(ENTRIES PROVIDED begins)
-- ==== Sys2Proof/Word.lean ====
section
/-!
DEFINITION. The words of the block: what the spec treats as bits (00_scope rule R10).
-/

namespace Sys2Proof

/-- A front-end register's content, `u8` (10_state rule R26). -/
abbrev Byte := BitVec 8

/-- A front-end register number as a command or a table gives it: the 16-bit field `addr` of
30_encoding rule R81. Only numbers below `2^FE_ADDR_BITS` name a register. -/
abbrev RegAddr := BitVec 16

/-- A front-end port id, `u32` (10_state rule R20). -/
abbrev PortId := BitVec 32

/-- A frequency in hertz, `u64` (00_scope rule R10). -/
abbrev Freq := BitVec 64

/-- A value of the RFFE control register: a number below `2^RFFE_BITS` (10_state rule R24). The width
is a parameter without an upper bound (00_scope rule R9), so no fixed bit vector holds every one
(log 14). -/
abbrev Rffe := Nat

end Sys2Proof
end

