-- ==== Sys2Proof/Names.lean ====
section
/-!
DEFINITION. The enumerations of 00_scope rule R13 and the error kinds of 60_exceptions rule R241.
Their numeric codes are in Sys2Proof/Machine/Operands.lean.
-/

namespace Sys2Proof

/-- A direction (R13). -/
inductive Dir where
  | rx
  | tx
  deriving DecidableEq, Repr

/-- One of the four logical channels (R13); the source's "RX0" is `rx1` (90_conflicts C1). -/
inductive Chan where
  | rx1
  | tx1
  | rx2
  | tx2
  deriving DecidableEq, Repr

/-- A correction kind (R13). -/
inductive Kind where
  | dcI
  | dcQ
  | phase
  | gain
  deriving DecidableEq, Repr

/-- A band (R13). -/
inductive Band where
  | shutdown
  | low
  | high
  deriving DecidableEq, Repr

/-- The I/Q index of a receive DC-offset pair (R13). -/
inductive Iq where
  | i
  | q
  deriving DecidableEq, Repr

/-- The band of a correction: `Low` or `High`, never `Shutdown` (42_calibration rule R161). -/
inductive CorrBand where
  | low
  | high
  deriving DecidableEq, Repr

/-- The four board states, totally ordered (10_state rule R23). -/
inductive BoardState where
  | uninitialized
  | firmwareLoaded
  | fpgaLoaded
  | initialized
  deriving DecidableEq, Repr

/-- The ten error kinds of the taxonomy (60_exceptions rule R241). -/
inductive Err where
  | unexpected
  | range
  | inval
  | mem
  | io
  | timeout
  | nodev
  | unsupported
  | wouldBlock
  | notInit
  deriving DecidableEq, Repr

end Sys2Proof
end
(ENTRIES PROVIDED ends)
# WHAT IS EXPECTED:
Among the entries above, identify all lines with "DEFINITION" and copy them.

# RESPONSE AREA:
DEFINITION. The words of the block: what the spec treats as bits (00_scope rule R10).
DEFINITION. The enumerations of 00_scope rule R13 and the error kinds of 60_exceptions rule R241.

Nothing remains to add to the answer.